The line containing "let b := (b.gapCarry" marks the end: output every line of the data up to it, and that line too, exactly as written.
(RECORDS SUPPLIED begins)
/-- The end of restore in a planned handover: the rings run since the WARM start. -/
def Block.restoreWarm (b : Block) (seq : Nat) : Block :=
  let b := { b.newGen with red := { b.red with tkAt := none } }
  let b := (b.gapCarry 0 seq).takeService true 0
  match (b.ring 0).earliest .opened with
  | some (p, _) => b.tryA 0 p
  | none => b

/-- With no flagged basin to wait for, TAKEOVER ends with the restore. -/
def Block.takeoverEnd (b : Block) (n : Nat) : Block := if n = 0 then b.leaveTakeover else b

/-- The end of restore in a takeover, cold or from the image. -/
def Block.restoreCold (b : Block) (cold : Bool) : Block :=
  let b := (if cold then b.coldState else b).newGen
  let b := { b with red := { b.red with tkAt := none } }
  let n := if b.ringEnabled 0 then b.flagged 0 else 0
  let b := ((b.islRestart).ringResume 0 cold).ringResume 1 false
  let b := if cold then b else b.gapCarry 0 (b.ring 0).firstOfTwo
  (b.takeService false n).takeoverEnd n

/-- The end of restore. -/
def Block.restoreDone (b : Block) : Block :=
  if b.red.role ≠ 4 ∨ b.sys.mode ≠ .takeover ∨ b.red.tkAt = none then b
  else match b.red.handover, (b.ring 0).run with
    | some (_, seq), true => b.restoreWarm seq
    | _, _ => b.restoreCold (!b.red.image)

end Sys2Proof.Machine
end

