-- ==== Sys2Proof/Machine/TimeCmds.lean ====
section
/-! DEFINITION. Commands of the time bases (chapter 9). -/

namespace Sys2Proof.Machine

/-- R251: A time-base source delivers a measurement and the servo runs on it. -/
def execTimeMeasurement (t tb src : Nat) (x : Machine.Meas) (s : State) : Result := s.runIf (Wf.measuredBase tb) t (fun b => b.timed (fun b => b.timeMeasured tb src x))

/-- R243: A source meets its condition for QUAL_S seconds and becomes qualified. -/
def execSourceQualified (t tb src : Nat) (s : State) : Result := s.runIf (Wf.timeBase tb) t (fun b => b.timed (fun b => b.sourceQualified tb src))

/-- R243: A source's loss condition of Table 9.3 occurs and it is lost at once. -/
def execSourceLost (t tb src : Nat) (s : State) : Result := s.runIf (Wf.timeBase tb) t (fun b => b.timed (fun b => b.sourceLoss tb src))

/-- R248: Every 1 s a peer-delay port sends Pdelay_Req. -/
def execPdelayReqSend (t port : Nat) (s : State) : Result := s.runIf (Wf.wirePort port) t (fun b => b.pdelayReq port)

/-- R248: A Pdelay_Resp not received within 100 ms fails the exchange. -/
def execPdelayRespTimeout (t port : Nat) (s : State) : Result := s.runIf (Wf.wirePort port) t (fun b => b.timed (fun b => (b.pdelayTimeout port).modeFollow))

/-- R249: An IRIG-B frame is decoded on TIN. -/
def execIrigFrame (t : Nat) (ok : Machine.IrigCode) (fmt tq : Nat) (leap61 leap59 : Bool) (s : State) : Result :=
  s.run t (fun b => b.timed (fun b => (b.irigFrame ok fmt tq leap61 leap59).modeFollow))

/-- R250: A 1PPS edge arrives on TIN. -/
def execPpsEdge (t : Nat) (s : State) : Result := s.run t (fun b => b.timed (fun b => b.ppsEdge.modeFollow))

/-- R250: A ToD NMEA sentence arrives on TIN. -/
def execTodSentence (t : Nat) (ok : Machine.TodHead) (utc : Nat) (s : State) : Result := s.run t (fun b => b.timed (fun b => (b.todSentence ok utc).modeFollow))

/-- R236: The timing PLL switches between TCXO and REF10, where what it sees of REF10 calls for it. -/
def execOscSwitch (t : Nat) (ref10 : Machine.RefSight) (s : State) : Result := s.run t (fun b => b.timed (fun b => b.oscSwitch ref10))

/-- R252: A time base's error stays within LOCK_LIM for LOCK_HOLD and it becomes LOCKED. -/
def execLockHoldElapsed (t tb : Nat) (s : State) : Result := s.runIf (Wf.timeBase tb) t (fun b => b.timed (fun b => (b.lockHold tb).modeFollow))

/-- R253: A time base's growing error passes LOCK_LIM and it becomes UNLOCKED. -/
def execHoldoverErrorLimit (t tb : Nat) (s : State) : Result := s.runIf (Wf.timeBase tb) t (fun b => b.timed (fun b => (b.errorLimit tb).modeFollow))

/-- R239: A write to TB_VRATE re-anchors a virtual time base with a new rate. -/
def execTbVrateWrite (t m value : Nat) (s : State) : Result :=
  s.runIf (Wf.master m) t (fun b => b.byMaster m 1 0x6C (fun b => b.atSel m 1 0 (fun b i => (b.vrate i (w32 value)).modeFollow)))

/-- R239: A write to TB_VSTEP steps a virtual time base or is refused. -/
def execTbVstepWrite (t m value : Nat) (s : State) : Result :=
  s.runIf (Wf.master m) t (fun b => b.byMaster m 1 0x68 (fun b => b.atSel m 1 0 (fun b i => b.vstepAct i (w32 value))))

/-- R257: A leap second in the table is applied. -/
def execLeapSecond (t : Nat) (s : State) : Result := s.run t (fun b => b.leapSecond)

/-- R260: A pulse output's leading edge time arrives. -/
def execPulseEdge (t po : Nat) (s : State) : Result := s.runIf (Wf.pin po) t (fun b => b.pulseEdge po)

/-- R262: A pulse output's pulse ends and pending settings hand over. -/
def execPulseEnd (t po : Nat) (s : State) : Result := s.runIf (Wf.pin po) t (fun b => b.pulseEndAt po)

/-- R259: A read of TB_NOW_NS latches the seconds and NS32 of the same cycle. -/
def execTbNowRead (t m : Nat) (s : State) : Result := s.runIf (Wf.master m) t (fun b => b.masterRead m 0xF0010058 4)

/-- R263: A write to TIM.COMMIT commits pending TIM shadow sets. -/
def execTimCommit (t m : Nat) (s : State) : Result := s.runIf (Wf.master m) t (fun b => b.byMaster m 1 0x408 (fun b => b.commitBy m 1))

/-- R263: At the next whole TB0 second committed TIM sets are checked and copied. -/
def execTimShadowHandover (t : Nat) (s : State) : Result := s.run t (fun b => b.timed (fun b => b.timHandover.modeFollow))

/-- R256: TB0 passes the expiry second of the LEAPS table, after which TIM keeps the last TAI − UTC value and sets TIM.STATUS[LEAP_EXPIRED]. -/
def execLeapTableExpiry (t : Nat) (s : State) : Result := s.run t (fun b => b.leapExpiry)

end Sys2Proof.Machine
end

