/-- In MAINTENANCE or DEBUG, RAW_READ leaves the data and check bits of the unit addressed in the master's buffer, RAW_WRITE writes both from it,
DATA_WRITE the data alone, CHECK_WRITE the check bits alone; accesses of shared scratch, host-visible SRAM and DRAM then see the data as the code
reads it, and the reserved pattern is poison, where the unit is not remapped and no spare (R334). In any other
mode each is refused and counted (R335). -/
def Obligations.DiagnosticWindowReadsAndWritesRaw : Prop :=
  (∀ (t m n u : Nat) (s : State), s.blk.mayWrite m 14 0x104 → s.blk.diagOpen = true → n = s.blk.memSel m → n < 10 → u = (s.blk.vis Reg.MEM_DIAG_ADDR m).toNat → u < Mem.size n →
    Completes (.diagRawRead t m) s (fun b => b.diagBuf m n = (((s.at t).rawOf n u).1.1 % 2 ^ (8 * Mem.unitBytes n), ((s.at t).rawOf n u).1.2 % 2 ^ (if n = 9 then 128 else 40)))) ∧
  (∀ (t m n u : Nat) (r : Nat × Nat) (s : State), s.blk.mayWrite m 14 0x104 → s.blk.diagOpen = true → n = s.blk.memSel m → n < 10 → u = (s.blk.vis Reg.MEM_DIAG_ADDR m).toNat → u < Mem.size n → r = s.blk.diagBuf m n →
    Completes (.diagRawWrite t m) s (fun b => (b.rawOf n u).1 = r ∧ RawReads s.blk b n u r)) ∧
  (∀ (t m n u : Nat) (r : Nat × Nat) (s : State), s.blk.mayWrite m 14 0x104 → s.blk.diagOpen = true → n = s.blk.memSel m → n < 10 → u = (s.blk.vis Reg.MEM_DIAG_ADDR m).toNat → u < Mem.size n → r = ((s.blk.diagBuf m n).1, ((s.at t).rawOf n u).1.2) → r.2 < 2 ^ (if n = 9 then 128 else 40) →
    Completes (.diagDataWrite t m) s (fun b => (b.rawOf n u).1 = r ∧ RawReads s.blk b n u r)) ∧
  (∀ (t m n u : Nat) (r : Nat × Nat) (s : State), s.blk.mayWrite m 14 0x104 → s.blk.diagOpen = true → n = s.blk.memSel m → n < 10 → u = (s.blk.vis Reg.MEM_DIAG_ADDR m).toNat → u < Mem.size n → r = (((s.at t).rawOf n u).1.1, (s.blk.diagBuf m n).2) → r.1 < 2 ^ (8 * Mem.unitBytes n) →
    Completes (.diagCheckWrite t m) s (fun b => (b.rawOf n u).1 = r ∧ RawReads s.blk b n u r)) ∧
  (∀ (t m : Nat) (s : State), s.blk.mayWrite m 14 0x104 → s.blk.diagOpen = false →
    Completes (.diagRawRead t m) s (fun b => s.blk.counts b Reg.MEM_DIAG_REFUSED ∧ b.mm = s.blk.mm ∧ b.mem = s.blk.mem)) ∧
  (∀ (t m : Nat) (s : State), s.blk.mayWrite m 14 0x104 → s.blk.diagOpen = false →
    Completes (.diagRawWrite t m) s (fun b => s.blk.counts b Reg.MEM_DIAG_REFUSED ∧ b.mm = s.blk.mm ∧ b.mem = s.blk.mem)) ∧
  (∀ (t m : Nat) (s : State), s.blk.mayWrite m 14 0x104 → s.blk.diagOpen = false →
    Completes (.diagDataWrite t m) s (fun b => s.blk.counts b Reg.MEM_DIAG_REFUSED ∧ b.mm = s.blk.mm ∧ b.mem = s.blk.mem)) ∧
  (∀ (t m : Nat) (s : State), s.blk.mayWrite m 14 0x104 → s.blk.diagOpen = false →
    Completes (.diagCheckWrite t m) s (fun b => s.blk.counts b Reg.MEM_DIAG_REFUSED ∧ b.mm = s.blk.mm ∧ b.mem = s.blk.mem))

/-- START makes an idle channel PENDING, and asks a RUNNING one for another run (R340). COMMIT commits the channel's shadow descriptor and no other
(R341). CLEAR_HALT makes a HALTED channel IDLE (R339). A start or COMMIT of a block's own channel is refused and counted (R336). A free engine
starts its lowest PENDING channel with the committed set: bad sizes end in IDLE with ERR 2, a misalignment under STRICT in HALTED with ERR 1
(R339, R340); a run whose source is a queue moves the items that are there and waits with its read where the queue is empty (R348). A transfer that
meets no error completes (R342). MEM_COMMIT: a memory whose scrubber runs takes its set at the end of the lap, a
paused one at once (R352). -/
def Obligations.ChannelsRunTheirTransfers : Prop :=
  (∀ (t m c : Nat) (s : State), s.blk.mayWrite m 15 0x6C → c = s.blk.dmaSel m → Dma.owned c = false → (s.blk.dmaCh c).st = .idle ∨ (s.blk.dmaCh c).st = .running →
    Completes (.dmaStart t m) s (fun b => if (s.blk.dmaCh c).st = .idle then (b.dmaCh c).st = .pending else (b.dmaCh c).st = .running ∧ (b.dmaCh c).again = true)) ∧
  (∀ (t m c : Nat) (s : State), s.blk.mayWrite m 15 0x6C → c = s.blk.dmaSel m → Dma.owned c = false →
    Completes (.dmaCommit t m) s (fun b => b.regs.dirty = s.blk.regs.dirty.filter (fun k => !(keyBlk k == 15 && keySpace k == 0 && keyInst k == c)) ∧
      (∀ k ∈ s.blk.regs.dirty, keyBlk k = 15 → keySpace k = 0 → keyInst k = c → Tbl.get b.regs.com k 0 = s.blk.visAt k) ∧
      (∀ k, ¬(keyBlk k = 15 ∧ keySpace k = 0 ∧ keyInst k = c) → Tbl.get b.regs.com k 0 = Tbl.get s.blk.regs.com k 0))) ∧
  (∀ (t m c : Nat) (s : State), s.blk.mayWrite m 15 0x6C → c = s.blk.dmaSel m → Dma.owned c = false → (s.blk.dmaCh c).st = .halted →
    Completes (.dmaClearHalt t m) s (fun b => b.dmaCh c = { s.blk.dmaCh c with st := .idle, err := 0 })) ∧
  (∀ (t m c : Nat) (s : State), s.blk.mayWrite m 15 0x6C → c = s.blk.dmaSel m → Dma.owned c = true →
    Completes (.dmaStart t m) s (fun b => s.blk.counts b Reg.DMA_CH_REFUSED ∧ b.dma = s.blk.dma)) ∧
  (∀ (t m c : Nat) (s : State), s.blk.mayWrite m 15 0x6C → c = s.blk.dmaSel m → Dma.owned c = true →
    Completes (.dmaCommit t m) s (fun b => s.blk.counts b Reg.DMA_CH_REFUSED ∧ b.dma = s.blk.dma ∧ b.regs.com = s.blk.regs.com)) ∧
  (∀ (t e c : Nat) (s : State), e < 2 → s.blk.dma.frozen.contains e = false → s.blk.dmaRunning e = none → s.blk.dmaNext e = some c →
    Completes (.dmaChannelRun t e) s (fun b => let d := (s.at t).dmaTake c
      let x := ((s.at t).dmaRun e).dmaMove c none
      if d.dmaSizeOk c = false then (b.dmaCh c).st = (if (s.blk.dmaCh c).again = true then .pending else .idle) ∧ (b.dmaCh c).err = 2 ∧ s.blk.counts b Reg.DMA_CH_ERRORS c
      else if d.cb Reg.DMA_CH_CFG c 30 = true ∧ ((d.dmaSrc c).aligned && (d.dmaDst c).aligned) = false then (b.dmaCh c).st = .halted ∧ (b.dmaCh c).err = 1 ∧ s.blk.counts b Reg.DMA_CH_ERRORS c
      else (d.readsQueue c = false → (b.dmaCh c).st = .running ∧ (b.dmaCh c).err = 0 ∧ b.dmaRunning e = some c) ∧
        (d.readsQueue c = true → x.stop = some .stall → (b.dmaCh c).done = x.done ∧ (b.dmaCh c).prog = ⟨x.next, x.hold, x.poison, true⟩))) ∧
  (∀ (t e c : Nat) (s : State), e < 2 → s.blk.dmaRunning e = some c → ((s.at t).dmaMove c none).stop = none →
    Completes (.dmaChannelComplete t e) s (fun b => let x := (s.at t).dmaMove c none
      (b.dmaCh c).st = (if (x.blk.dmaCh c).again = true then .pending else .idle) ∧ (b.dmaCh c).err = 0 ∧ (b.dmaCh c).done = x.done ∧ (b.dmaCh c).poison = x.poison ∧
      b.dmaRunning (c / 16) = none ∧ x.blk.counts b Reg.DMA_CH_RUNS c ∧ b.mem.cells = x.blk.mem.cells)) ∧
  (∀ (t m : Nat) (s : State), s.blk.mayWrite m 14 0x408 → 4 ≤ m ∨ bit (s.blk.vis Reg.SYS_CFG).toNat 0 = false →
    Completes (.memCommit t m) s (fun b => b.regs.dirty = s.blk.regs.dirty.filter (fun k => keyBlk k != 14) ∧
      (∀ k ∈ s.blk.regs.dirty, keyBlk k = 14 → (keySpace k ≠ 0 ∨ 10 ≤ keyInst k ∨ s.blk.cb Reg.MEM_SCRUB_CFG (keyInst k) 31 = false) → Tbl.get b.regs.com k 0 = s.blk.visAt k) ∧
      (∀ e ∈ b.regs.com, keyBlk e.1 = 14 → keySpace e.1 = 0 → keyInst e.1 < 10 → s.blk.cb Reg.MEM_SCRUB_CFG (keyInst e.1) 31 = false)))

/-- ARCHIVE_FRAME_START: a free lane takes the next queued basin of an idle group; under the set then handed over, the frame in clear is the
reference of the next one, and what is cut into blocks is the frame itself for a key frame, else its difference from the reference (R354 to R356,
R368). ARCHIVE_SEGMENT_WRITE of a group that does not encrypt: the next block is one segment under the context's number, to the ring where it
fits, else to the spillway, else the group suspends (R357 to R359, R364). CMP_RESUME resumes the suspended groups named and no other (R364). -/
def Obligations.GroupsArchiveTheirBasins : Prop :=
  (∀ (t g r seq p : Nat) (q : List (Nat × Nat × Bool)) (x : Basin) (s : State), g < 16 → (s.blk.grp g).queue = (r, seq, false) :: q → (s.blk.grp g).st = 0 → s.blk.lanesUsed < 4 → (s.blk.ring r).seqPos seq = some (p, x) → ((s.at t).cmpHandover g).grpEn g = true → ((s.at t).cmpHandover g).grpRingOf g = r → ((s.at t).cmpHandover g).grpEnc g = false →
    Completes (.archiveFrameStart t g) s (fun b => let d := (s.at t).cmpHandover g
      let raw := d.cmpFrame g r p x
      let key := d.keyDue g
      let a := d.cfgAddr Reg.CMP_GRP_REF_LO Reg.CMP_GRP_REF_HI g
      (b.grp g).queue = q ∧ (b.grp g).st = 1 ∧ (b.cctx g).inUse = true ∧ (b.cctx g).keyNext = false ∧ (b.grp g).sinceKey = (if key then 0 else (s.blk.grp g).sinceKey + 1) ∧
      (b.grp g).frame = some ⟨r, seq, key, 0, if key then raw else xorBytes raw (d.loadSafe a raw.length), fld (d.cfg Reg.CMP_BLOCK) 4 0 * 4096, false⟩ ∧ b.load a raw.length = raw)) ∧
  (∀ (t g : Nat) (f : CmpFrame) (s : State), g < 16 → (s.blk.grp g).frame = some f → (s.blk.grp g).st = 1 → f.gap = false → s.blk.grpEnc g = false →
    Completes (.archiveSegmentWrite t g) s (fun b => let c := s.blk.cctx g
      let blk := bytePlanes (f.rest.take f.block)
      let pay := (blockPayload c.hist blk).1
      let last := (f.rest.drop f.block).isEmpty
      let n := segLen (24 + pay.length)
      let h := segHeader (b2n (blockPayload c.hist blk).2 + 4 * b2n f.key + 16 * b2n (f.idx == 0) + 32 * b2n last) g s.blk.loadCount c.seq f.seq blk.length pay.length
      let written := (b.cctx g).seq = c.seq + 1 ∧ (if last then (b.grp g).frame = none ∧ s.blk.counts b Reg.CMP_GRP_FRAMES g
        else (b.grp g).frame = some { f with idx := f.idx + 1, rest := f.rest.drop f.block } ∧ (b.cctx g).hist = histAfter c.hist blk)
      match s.blk.ringFit n with
      | some (o, _) => written ∧ (b.vis Reg.CMP_RING_WR).toNat = (o + n) % s.blk.cmpRing.2 / 64 % 2 ^ 32 ∧ (last = false → b.load (s.blk.cmpRing.1 + o) (24 + pay.length) = h ++ pay)
      | none => match (s.blk.spillFit n (List.range 16)).1 with
        | some i => written ∧ (b.vis Reg.CMP_SPILL_USED 0 i).toNat = ((s.blk.vis Reg.CMP_SPILL_USED 0 i).toNat + n) % 2 ^ 32
        | none => (b.grp g).st = 2 ∧ (b.cctx g).suspended = true ∧ (b.cctx g).seq = c.seq ∧ s.blk.counts b Reg.CMP_GRP_NOSPACE g)) ∧
  (∀ (t m value : Nat) (s : State), s.blk.mayWrite m 17 0x434 →
    Completes (.cmpResume t m value) s (fun b => ∀ g, g < 16 → if bit (value % 2 ^ 32) g = true ∧ (s.blk.grp g).st = 2 then b.grp g = { s.blk.grp g with st := 1 } ∧ (b.cctx g).suspended = false else b.grp g = s.blk.grp g ∧ b.cctx g = s.blk.cctx g))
(RECORDS SUPPLIED ends)
OUTPUT BELOW
/-- The end of restore in a planned handover: the rings run since the WARM start. -/
def Block.restoreWarm (b : Block) (seq : Nat) : Block :=
  let b := { b.newGen with red := { b.red with tkAt := none } }
  let b := (b.gapCarry 0 seq).takeService true 0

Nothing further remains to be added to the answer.